Repeat only the lines below from the one containing "exact ⟨rfl, rfl⟩" through the one containing "induction bs generalizing k m with", inclusive, exactly as written.

%%

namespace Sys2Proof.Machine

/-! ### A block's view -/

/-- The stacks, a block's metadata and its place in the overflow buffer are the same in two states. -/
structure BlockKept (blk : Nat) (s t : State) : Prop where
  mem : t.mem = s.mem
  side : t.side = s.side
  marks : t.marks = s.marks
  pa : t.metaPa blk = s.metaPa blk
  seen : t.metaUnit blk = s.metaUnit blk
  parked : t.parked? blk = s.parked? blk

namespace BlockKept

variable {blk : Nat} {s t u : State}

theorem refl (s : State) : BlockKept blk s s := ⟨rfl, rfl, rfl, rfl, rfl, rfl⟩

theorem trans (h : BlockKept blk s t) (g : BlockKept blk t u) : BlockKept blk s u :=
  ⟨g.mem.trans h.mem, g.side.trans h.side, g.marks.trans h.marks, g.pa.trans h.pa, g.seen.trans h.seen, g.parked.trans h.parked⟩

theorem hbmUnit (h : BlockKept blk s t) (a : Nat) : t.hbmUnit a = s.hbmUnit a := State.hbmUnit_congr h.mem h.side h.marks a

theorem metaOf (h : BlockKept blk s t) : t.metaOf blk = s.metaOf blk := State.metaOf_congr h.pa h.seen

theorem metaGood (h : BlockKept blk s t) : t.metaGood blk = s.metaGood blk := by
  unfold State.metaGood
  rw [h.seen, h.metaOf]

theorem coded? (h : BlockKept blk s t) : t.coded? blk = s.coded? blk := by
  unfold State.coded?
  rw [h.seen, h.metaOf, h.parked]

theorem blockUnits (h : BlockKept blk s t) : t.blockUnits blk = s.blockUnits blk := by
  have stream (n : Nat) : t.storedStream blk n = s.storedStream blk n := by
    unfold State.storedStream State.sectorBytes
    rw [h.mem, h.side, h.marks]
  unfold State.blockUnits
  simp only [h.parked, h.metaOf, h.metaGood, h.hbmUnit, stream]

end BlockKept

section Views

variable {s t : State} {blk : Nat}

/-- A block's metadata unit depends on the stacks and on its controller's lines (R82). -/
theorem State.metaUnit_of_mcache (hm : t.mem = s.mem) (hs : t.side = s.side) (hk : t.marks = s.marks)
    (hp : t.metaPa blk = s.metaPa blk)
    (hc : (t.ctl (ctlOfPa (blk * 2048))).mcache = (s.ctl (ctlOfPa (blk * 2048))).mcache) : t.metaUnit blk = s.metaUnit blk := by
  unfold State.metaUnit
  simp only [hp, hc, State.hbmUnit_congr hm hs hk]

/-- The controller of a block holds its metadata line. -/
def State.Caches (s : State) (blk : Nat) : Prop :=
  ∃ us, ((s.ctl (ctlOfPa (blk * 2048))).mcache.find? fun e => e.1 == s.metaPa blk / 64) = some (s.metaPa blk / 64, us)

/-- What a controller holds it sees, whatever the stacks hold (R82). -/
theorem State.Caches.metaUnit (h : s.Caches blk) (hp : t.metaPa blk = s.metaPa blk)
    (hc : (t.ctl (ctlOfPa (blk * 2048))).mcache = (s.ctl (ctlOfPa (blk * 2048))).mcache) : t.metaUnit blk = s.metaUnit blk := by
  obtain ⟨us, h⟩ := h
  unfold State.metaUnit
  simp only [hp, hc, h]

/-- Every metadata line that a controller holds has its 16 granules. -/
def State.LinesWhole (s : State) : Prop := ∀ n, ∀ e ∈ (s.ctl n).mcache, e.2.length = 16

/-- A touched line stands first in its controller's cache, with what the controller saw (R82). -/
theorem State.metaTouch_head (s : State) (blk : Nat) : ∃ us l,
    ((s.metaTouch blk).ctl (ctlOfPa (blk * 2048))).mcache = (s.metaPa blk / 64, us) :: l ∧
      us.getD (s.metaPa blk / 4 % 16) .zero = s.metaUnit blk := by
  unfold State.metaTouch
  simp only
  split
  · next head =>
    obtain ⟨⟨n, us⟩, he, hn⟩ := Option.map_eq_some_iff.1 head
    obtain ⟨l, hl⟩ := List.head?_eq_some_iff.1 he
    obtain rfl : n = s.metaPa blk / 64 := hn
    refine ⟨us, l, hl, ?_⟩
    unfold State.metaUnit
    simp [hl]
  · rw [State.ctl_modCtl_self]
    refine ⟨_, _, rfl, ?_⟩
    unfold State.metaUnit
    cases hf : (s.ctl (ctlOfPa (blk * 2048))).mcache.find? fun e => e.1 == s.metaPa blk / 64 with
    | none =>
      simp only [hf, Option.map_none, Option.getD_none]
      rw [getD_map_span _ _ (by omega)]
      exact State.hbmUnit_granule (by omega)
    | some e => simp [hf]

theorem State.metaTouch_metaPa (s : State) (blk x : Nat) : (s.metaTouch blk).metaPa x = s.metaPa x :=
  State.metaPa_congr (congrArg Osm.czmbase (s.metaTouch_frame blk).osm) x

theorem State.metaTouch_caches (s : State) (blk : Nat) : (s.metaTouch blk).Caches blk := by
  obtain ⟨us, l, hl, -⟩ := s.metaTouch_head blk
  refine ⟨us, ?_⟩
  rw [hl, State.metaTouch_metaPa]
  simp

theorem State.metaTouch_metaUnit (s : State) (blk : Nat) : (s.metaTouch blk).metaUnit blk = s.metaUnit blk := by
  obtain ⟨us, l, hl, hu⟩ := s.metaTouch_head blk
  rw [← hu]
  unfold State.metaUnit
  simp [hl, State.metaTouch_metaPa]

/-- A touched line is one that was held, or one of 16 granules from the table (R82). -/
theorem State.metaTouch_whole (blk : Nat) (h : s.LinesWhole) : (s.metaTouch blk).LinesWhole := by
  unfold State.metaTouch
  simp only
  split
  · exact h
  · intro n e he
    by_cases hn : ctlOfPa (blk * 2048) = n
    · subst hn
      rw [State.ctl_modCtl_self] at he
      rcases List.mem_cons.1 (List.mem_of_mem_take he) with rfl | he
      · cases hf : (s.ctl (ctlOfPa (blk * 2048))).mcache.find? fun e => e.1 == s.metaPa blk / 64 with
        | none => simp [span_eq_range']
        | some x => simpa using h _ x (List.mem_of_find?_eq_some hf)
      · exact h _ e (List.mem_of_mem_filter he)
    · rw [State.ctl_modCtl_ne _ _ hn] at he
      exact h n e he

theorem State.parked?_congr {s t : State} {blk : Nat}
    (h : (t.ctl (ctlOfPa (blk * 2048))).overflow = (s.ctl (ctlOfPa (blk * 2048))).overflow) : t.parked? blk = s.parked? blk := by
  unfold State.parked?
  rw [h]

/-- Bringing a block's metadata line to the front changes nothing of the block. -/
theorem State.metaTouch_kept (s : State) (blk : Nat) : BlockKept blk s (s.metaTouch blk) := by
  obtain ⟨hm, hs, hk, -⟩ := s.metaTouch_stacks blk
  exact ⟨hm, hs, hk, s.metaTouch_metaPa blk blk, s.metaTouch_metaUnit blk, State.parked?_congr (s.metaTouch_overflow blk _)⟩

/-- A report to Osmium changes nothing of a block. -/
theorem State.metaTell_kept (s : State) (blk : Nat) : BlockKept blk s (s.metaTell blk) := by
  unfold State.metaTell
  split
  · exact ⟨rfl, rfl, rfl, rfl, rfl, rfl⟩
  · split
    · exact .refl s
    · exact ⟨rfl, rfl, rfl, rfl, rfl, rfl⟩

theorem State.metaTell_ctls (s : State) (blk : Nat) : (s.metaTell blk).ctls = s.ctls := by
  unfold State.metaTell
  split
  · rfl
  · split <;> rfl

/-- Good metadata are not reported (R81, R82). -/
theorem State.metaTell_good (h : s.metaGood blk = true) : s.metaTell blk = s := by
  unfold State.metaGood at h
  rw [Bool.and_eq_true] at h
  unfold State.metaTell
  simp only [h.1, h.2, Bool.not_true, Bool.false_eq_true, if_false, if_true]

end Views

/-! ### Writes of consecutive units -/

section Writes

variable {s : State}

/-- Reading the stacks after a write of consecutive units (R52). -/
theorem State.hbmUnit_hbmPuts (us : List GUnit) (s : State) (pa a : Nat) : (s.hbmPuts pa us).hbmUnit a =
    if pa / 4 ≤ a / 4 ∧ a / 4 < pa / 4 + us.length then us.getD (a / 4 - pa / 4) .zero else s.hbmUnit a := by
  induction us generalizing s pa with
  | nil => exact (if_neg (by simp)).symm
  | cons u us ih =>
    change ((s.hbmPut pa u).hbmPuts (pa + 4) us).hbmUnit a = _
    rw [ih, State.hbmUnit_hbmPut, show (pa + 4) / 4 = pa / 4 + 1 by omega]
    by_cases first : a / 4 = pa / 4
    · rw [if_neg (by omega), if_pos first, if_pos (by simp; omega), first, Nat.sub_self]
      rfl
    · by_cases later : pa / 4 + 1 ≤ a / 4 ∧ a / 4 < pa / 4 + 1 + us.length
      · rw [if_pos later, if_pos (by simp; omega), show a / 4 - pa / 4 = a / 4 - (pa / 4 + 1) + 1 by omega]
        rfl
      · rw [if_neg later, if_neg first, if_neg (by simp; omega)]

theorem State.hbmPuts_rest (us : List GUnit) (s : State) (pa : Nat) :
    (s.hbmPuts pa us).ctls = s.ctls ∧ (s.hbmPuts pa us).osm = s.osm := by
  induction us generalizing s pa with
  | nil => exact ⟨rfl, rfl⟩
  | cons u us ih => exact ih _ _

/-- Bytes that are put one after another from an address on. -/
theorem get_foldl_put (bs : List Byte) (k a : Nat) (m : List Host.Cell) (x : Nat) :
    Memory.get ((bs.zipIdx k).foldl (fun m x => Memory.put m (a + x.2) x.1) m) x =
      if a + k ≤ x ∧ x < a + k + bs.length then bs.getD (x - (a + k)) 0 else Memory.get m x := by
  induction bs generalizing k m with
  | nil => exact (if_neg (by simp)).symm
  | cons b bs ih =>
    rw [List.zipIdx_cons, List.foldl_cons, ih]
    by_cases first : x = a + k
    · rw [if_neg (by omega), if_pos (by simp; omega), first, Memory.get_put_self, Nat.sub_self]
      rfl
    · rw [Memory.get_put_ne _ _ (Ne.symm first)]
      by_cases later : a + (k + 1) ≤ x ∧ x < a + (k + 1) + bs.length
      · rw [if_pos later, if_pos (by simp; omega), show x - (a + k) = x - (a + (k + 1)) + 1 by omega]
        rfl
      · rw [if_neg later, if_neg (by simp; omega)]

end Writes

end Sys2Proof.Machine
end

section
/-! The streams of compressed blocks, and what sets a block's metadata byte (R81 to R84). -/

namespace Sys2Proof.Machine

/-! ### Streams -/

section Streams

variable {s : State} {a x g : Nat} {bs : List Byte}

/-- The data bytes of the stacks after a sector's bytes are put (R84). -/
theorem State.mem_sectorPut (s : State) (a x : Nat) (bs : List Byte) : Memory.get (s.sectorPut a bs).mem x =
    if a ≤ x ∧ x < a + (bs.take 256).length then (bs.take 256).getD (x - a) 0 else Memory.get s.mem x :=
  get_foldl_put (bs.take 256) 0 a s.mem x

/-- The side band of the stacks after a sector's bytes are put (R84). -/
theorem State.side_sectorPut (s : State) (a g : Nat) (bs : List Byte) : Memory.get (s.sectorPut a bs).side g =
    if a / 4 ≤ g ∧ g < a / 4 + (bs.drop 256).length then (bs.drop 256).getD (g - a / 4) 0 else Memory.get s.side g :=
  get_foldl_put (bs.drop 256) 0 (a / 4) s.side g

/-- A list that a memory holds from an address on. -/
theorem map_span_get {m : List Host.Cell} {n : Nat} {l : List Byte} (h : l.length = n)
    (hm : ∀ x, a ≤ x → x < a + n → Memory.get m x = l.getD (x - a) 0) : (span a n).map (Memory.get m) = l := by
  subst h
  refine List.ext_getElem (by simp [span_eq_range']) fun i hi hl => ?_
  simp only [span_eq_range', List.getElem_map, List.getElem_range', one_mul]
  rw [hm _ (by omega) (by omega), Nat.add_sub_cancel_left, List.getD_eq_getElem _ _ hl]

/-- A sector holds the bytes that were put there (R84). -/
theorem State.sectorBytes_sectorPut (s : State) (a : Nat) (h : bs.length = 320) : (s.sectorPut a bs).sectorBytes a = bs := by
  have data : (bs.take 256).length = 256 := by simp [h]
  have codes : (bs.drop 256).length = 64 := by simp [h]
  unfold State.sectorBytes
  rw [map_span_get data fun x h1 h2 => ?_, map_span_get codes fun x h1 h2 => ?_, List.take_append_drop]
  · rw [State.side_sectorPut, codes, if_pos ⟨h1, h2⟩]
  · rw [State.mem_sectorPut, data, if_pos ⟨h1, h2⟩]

%%

Response to the task:
  | nil => exact ⟨rfl, rfl⟩
  | cons u us ih => exact ih _ _

/-- Bytes that are put one after another from an address on. -/
theorem get_foldl_put (bs : List Byte) (k a : Nat) (m : List Host.Cell) (x : Nat) :
    Memory.get ((bs.zipIdx k).foldl (fun m x => Memory.put m (a + x.2) x.1) m) x =
      if a + k ≤ x ∧ x < a + k + bs.length then bs.getD (x - (a + k)) 0 else Memory.get m x := by
  induction bs generalizing k m with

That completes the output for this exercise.